We won’t write off the Suns quite yet as this series heads back to Milwaukee for a pivotal Game 6. Booker remains one of the game’s most explosive scorers, and Paul seemed to find a bit of a rhythm down the stretch on Saturday. But the longer this series goes, the more this becomes a stylistic mismatch. Milwaukee lived at the line earlier in this series, and it continues to punish the Suns in the paint. The Bucks tallied 11 offensive rebounds on Saturday, including five in the fourth quarter. Phoenix attempted just 11 free throws over the course of the evening. It attempted nine fewer threes than Milwaukee. Paul and Booker are mid-range specialists, but their current shot diet isn’t currently befitting of a champion. The Suns are running into a math problem as well as a Giannis problem as their season slips away.

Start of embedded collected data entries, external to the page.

-- ==== Sys2Proof/Machine/Power.lean ====
section
/-!
DEFINITION. Resets, power states, the power limiter, thermal limits and control-core faults (chapters 14, 18 and 19).
-/
namespace Sys2Proof.Machine

/-- PWR_ counters (Table 18-12). -/
def cPwr (o : Nat) : Nat := pwrBase + 0xC000 + o
/-- MGT_ counters (Table 18-12). -/
def cMgt (o : Nat) : Nat := mgtBase + o

/-- The main rails are good. -/
def powered (s : State) : Bool := decide (3 ≤ s.pwr.stage)

/-- Replace part of the power state. -/
def setPwr (f : Pwr → Pwr) (s : State) : State := { s with pwr := f s.pwr }

/-! ## What outlives a loss (Table 18-3) -/

/-- FAB_PORT_CFG.MODE takes the PMODE straps whenever that register is reset (R539). -/
def applyStraps (s : State) : State :=
  (List.range 12).foldl (fun s p =>
    setRegField s (fabBase + 0xC000 + 0x4000 * p) 31 30 (if p < 6 then field s.pwr.straps 8 7 else field s.pwr.straps 10 9)) s

/-- Everything at reset but what no reset touches: flash, row repairs, contacts and supplies; and the model's own
queue, record and counter. -/
def coldState (s : State) : State :=
  let base : State := { State.reset with
    pending := s.pending, out := s.out, free := s.free
    sec := { Sec.init with
      slotA := s.sec.slotA, slotB := s.sec.slotB, bootIdx := s.sec.bootIdx, minSvn := s.sec.minSvn, owner := s.sec.owner
      rpaCnt := s.sec.rpaCnt, seqMax := s.sec.seqMax, use := s.sec.use, useCk := s.sec.useCk, pufOk := s.sec.pufOk
      mr := List.replicate 8 (List.replicate 32 0), cwk := s.sec.cwk + 1, booted := s.sec.booted, curSvn := s.sec.curSvn }
    pwr := { Pwr.init with
      stage := 1, cause := 0, straps := s.pwr.straps, prsnt := s.pwr.prsnt, pwrEn := s.pwr.pwrEn, perst := s.pwr.perst
      auxOk := s.pwr.auxOk, mainOk := s.pwr.mainOk, locate := s.pwr.locate } }
  applyStraps ((List.range 8).foldl (fun b k => setStack b k { Stack.init with spares := (stackOf s k).spares }) base)

/-- A cold reset (R506): the power-up that follows records `cause`. -/
def coldReset (cause : Nat) (s : State) : State :=
  setPwr (fun p => { p with training := cause }) (coldState s)

/-- PWR_CAUSE of the exit from D3cold by the cause of the loss in MGT_LAST (Table 18-11). -/
def exitCause (last : Nat) : Nat := match last with
  | 2 => 4
  | 3 => 5
  | 4 => 6
  | _ => 3

/-- Main power is lost (R507, R515): D3cold. The management controller keeps its counters and records the cause; line
time runs on in holdover on the auxiliary supply. -/
def mainLoss (last die : Nat) (s : State) : State :=
  if s.pwr.stage < 2 then s
  else
    let mgt := s.ctr.filter (fun e => decide (mgtBase ≤ e.1))
    let held := decide (2 ≤ s.tm.state)
    let c := coldState s
    let c := { c with
      ctr := mgt
      tm := if held then { TimeSt.init with now := s.tm.now, state := 3, ref10m := s.tm.ref10m
                                            holdAt := some (s.tm.holdAt.getD (nsOf s)) }
        else { TimeSt.init with now := s.tm.now, ref10m := s.tm.ref10m }
      pwr := { c.pwr with last := last, lastDie := die, eid := s.pwr.eid, tid := s.pwr.tid, fwPhase := s.pwr.fwPhase
                          fwSlot := s.pwr.fwSlot, assembly := s.pwr.assembly, fault := s.pwr.fault, alert := s.pwr.alert
                          tripped := decide (last = 3 ∨ last = 4), training := exitCause last } }
    let c := bump c (cMgt 0x100)
    let c := if last = 3 then bump c (cMgt 0x108) else if last = 4 then bump c (cMgt 0x110) else c
    raiseAlert (updateFault c)

/-! ## Supplies, contacts and power-up (R506, R513, R514, R523, R532) -/

/-- The strap word of the nine strap contacts (R539): ADDR_SEL, PMODE_A, PMODE_B and PCIE_FULL from bit 0 up. -/
def strapWord (c : Nat) : Nat := 0x40 + field c 3 0 + field c 5 4 * 2 ^ 7 + field c 7 6 * 2 ^ 9 + field c 8 8 * 2 ^ 11

/-- AUX_POWER_ON: a cold reset with the straps sampled; the management controller boots. -/
def execAuxPowerOn (straps : BitVec 9) (s : State) : Host.Outcome State Fault Refusal :=
  .next (
    if s.pwr.auxOk then s
    else coldReset 1 (setPwr (fun p => { p with auxOk := true, auxAt := 0, straps := strapWord straps.toNat }) s))

/-- COLD_RST_L_ASSERT. A trip before it shows in FAULT_L until the power-up completes (R538). -/
def execColdRstLAssert (s : State) : Host.Outcome State Fault Refusal :=
  .next (
    if !s.pwr.auxOk then s
    else
      let t := s.pwr.tripped
      updateFault (setPwr (fun p => { p with tripped := t, fault := s.pwr.fault }) (coldReset 2 s)))

/-- AUX_SUPPLY_LOW (R532, R518): main power goes with it, and the next power-up is a cold reset. -/
def execAuxSupplyLow (s : State) : Host.Outcome State Fault Refusal :=
  .next (if !s.pwr.auxOk then s else setPwr (fun p => { p with auxOk := false, stage := 0 }) (coldState s))

/-- PWR_EN_L_ASSERT. -/
def execPwrEnLAssert (s : State) : Host.Outcome State Fault Refusal := .next (setPwr (fun p => { p with pwrEn := true, enAt := if p.pwrEn then p.enAt else nsOf s }) s)
/-- PWR_EN_L_DEASSERT: main power is removed. -/
def execPwrEnLDeassert (s : State) : Host.Outcome State Fault Refusal :=
  .next (mainLoss 1 0 (setPwr (fun p => { p with pwrEn := false }) s))
/-- PRSNT_L_ASSERT. -/
def execPrsntLAssert (s : State) : Host.Outcome State Fault Refusal := .next (setPwr (fun p => { p with prsnt := true, prsntAt := if p.prsnt then p.prsntAt else nsOf s }) s)
/-- PRSNT_L_DEASSERT (R523): main power is disabled at once. -/
def execPrsntLDeassert (s : State) : Host.Outcome State Fault Refusal :=
  .next (mainLoss 5 0 (setPwr (fun p => { p with prsnt := false }) s))
/-- LOCATE_L_CHANGE (R538): the platform's request to show the module. -/
def execLocateLChange (asserted : Bool) (s : State) : Host.Outcome State Fault Refusal :=
  .next (setPwr (fun p => { p with locate := asserted }) s)
/-- MAIN_INPUT_LOW: the input has stayed below 44 V for 2 µs. -/
def execMainInputLow (s : State) : Host.Outcome State Fault Refusal :=
  .next (mainLoss 2 0 (setPwr (fun p => { p with mainOk := false }) s))
/-- MAIN_INPUT_RETURN. -/
def execMainInputReturn (s : State) : Host.Outcome State Fault Refusal := .next (setPwr (fun p => { p with mainOk := true }) s)

/-- The hot-swap controller may ramp main power: the auxiliary supply has been good for 20 ms, and PRSNT_L and PWR_EN_L
have been asserted for 10 ms (R513). -/
def mayRamp (s : State) : Bool :=
  s.pwr.auxOk && s.pwr.prsnt && s.pwr.pwrEn && s.pwr.mainOk && decide (s.pwr.auxAt + 20000000 ≤ nsOf s)
    && decide (s.pwr.prsntAt + 10000000 ≤ nsOf s) && decide (s.pwr.enAt + 10000000 ≤ nsOf s)

/-- MAIN_POWER_RAMP (R513). -/
def execMainPowerRamp (s : State) : Host.Outcome State Fault Refusal :=
  .next (
    if s.pwr.stage = 1 && mayRamp s then setPwr (fun p => { p with stage := 2 }) s
    else s)

/-- RAILS_GOOD (R514): the island boots, and the host link trains unless PERST# holds it. -/
def execRailsGood (s : State) : Host.Outcome State Fault Refusal :=
  .next (
    if s.pwr.stage ≠ 2 then s
    else setPwr (fun p => { p with stage := 3 }) { s with host := { s.host with training := !s.pwr.perst } })

/-- ISLAND_BOOT_COMPLETE (R481, R488): at a cold reset DS is reconstructed, with the bits the PUF code corrected; the
boot image is verified and measured. -/
def execIslandBootComplete (puf : Bool) (bits : W16) (s : State) : Host.Outcome State Fault Refusal :=
  .next (
    if s.pwr.stage ≠ 3 then s
    else
      let cold := decide (s.pwr.training = 1 ∨ s.pwr.training = 2)
      let s := if cold then bumpN { s with sec := { s.sec with pufOk := puf } } (cSec 0x118) bits.toNat else s
      updateFault (setPwr (fun p => { p with stage := 4 }) (bootIsland s)))

/-- One channel's training: its lanes are placed, a channel past repair is lost, and one that decodes erasures is
reported (R184, R192). A channel just trained has no retrain due (R190). -/
def trainOne (r : BitVec 10 × List LaneEye × List (BitVec 5)) (s : State) : State :=
  let g := r.1.toNat
  if chanLost s (g / 128) (g % 128) then s
  else
    let was := (chanOf s g).erased
    let (lost, s) := trainChannel g r.2.1 r.2.2 s
    let s := setChan s g { chanOf s g with weak := false, due := none, waited := false }
    if lost then loseChannel g s
    else if was = 31 ∧ (chanOf s g).erased ≠ 31 then postEvent 0x0002 g (5 * 4096 + g / 128) s
    else s

/-- Training brings every stack that is not stopped out of self-refresh. -/
def wakeStacks (s : State) : State :=
  (List.range 8).foldl (fun s k =>
    let st := stackOf s k
    if st.stopped || st.stopping then s else setStack s k { st with selfRefresh := false }) s

/-- The step record as the firmware regions hold it: the valid copy with the largest SEQ (R290). -/
def storedRecord (s : State) : Option StepRec :=
  (List.range 8).foldl (fun best k =>
    match best, readRecord (bytesAt s (fwAddr k 0x1000) 64) with
    | some b, some r => if b.seq < r.seq then some r else some b
    | none, r => r
    | b, none => b) none

/-- The step record after a module reset, mapped by R511 and written to every stack. -/
def mapRecord (s : State) : State :=
  match storedRecord s with
  | none => setStp (fun p => { p with rc := StepRec.zero }) s
  | some r =>
    let s := writeRecord r s
    if r.staged || r.state = 3 || r.state = 4 then writeRecord { r with state := 6 } s
    else if r.state = 1 || r.state = 2 || r.state = 5 then endStep 6 s
    else s

/-- A control core serves no more (R413): the spare takes its queues, or the surviving cores do; with fewer than two
left the module stops its command processing. The fatal event's cause code is not given (log 1). -/
def retireCore (c : Nat) (s : State) : State :=
  let failed := s.ck.failed ||| 2 ^ c
  let take := decide (s.ck.spare = 0) && decide (c < 4) && !failed.testBit 4
  let s := { s with ck := { s.ck with failed := failed, spare := if take then c + 1 else s.ck.spare } }
  if 4 ≤ ((List.range 5).filter failed.testBit).length ∧ !s.host.fatal then
    let (f, s) := free32 s
    updateFault (postEvent 0x000D f 0 { s with host := { s.host with fatal := true } })
  else s

/-- A tile that fails its self-test at a module reset stays fenced with its cause recorded (R116): cause 0x5, engine
self-check. Mark DEDUCED (log 85): no cause of Table 4-20 names the self-test. -/
def failTile (t : Nat) (s : State) : State := setTile s t { tileOf s t with mode := .fenced, cause := 5 }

Tuesday night could very well provide another classic after two truly special contests. Milwaukee’s offensive shortcomings are likely to prevent an early blowout, especially as Paul fights like hell to avoid the door closing on his best chance at a championship. But this is far from the Bucks teams of previous seasons, the ones who wilted at the slightest bit of adversity in the postseason. Perhaps the Holiday addition is to thank. Perhaps previous eliminations have brought out a new version of Antetokounmpo. Regardless of the reason, Milwaukee is peaking at the perfect time, riding its Big 3 to within one win of the title. A similar performance on Tuesday night should be enough to bring the Bucks their first championship since Kareem Abdul-Jabbar manned the paint 50 years ago.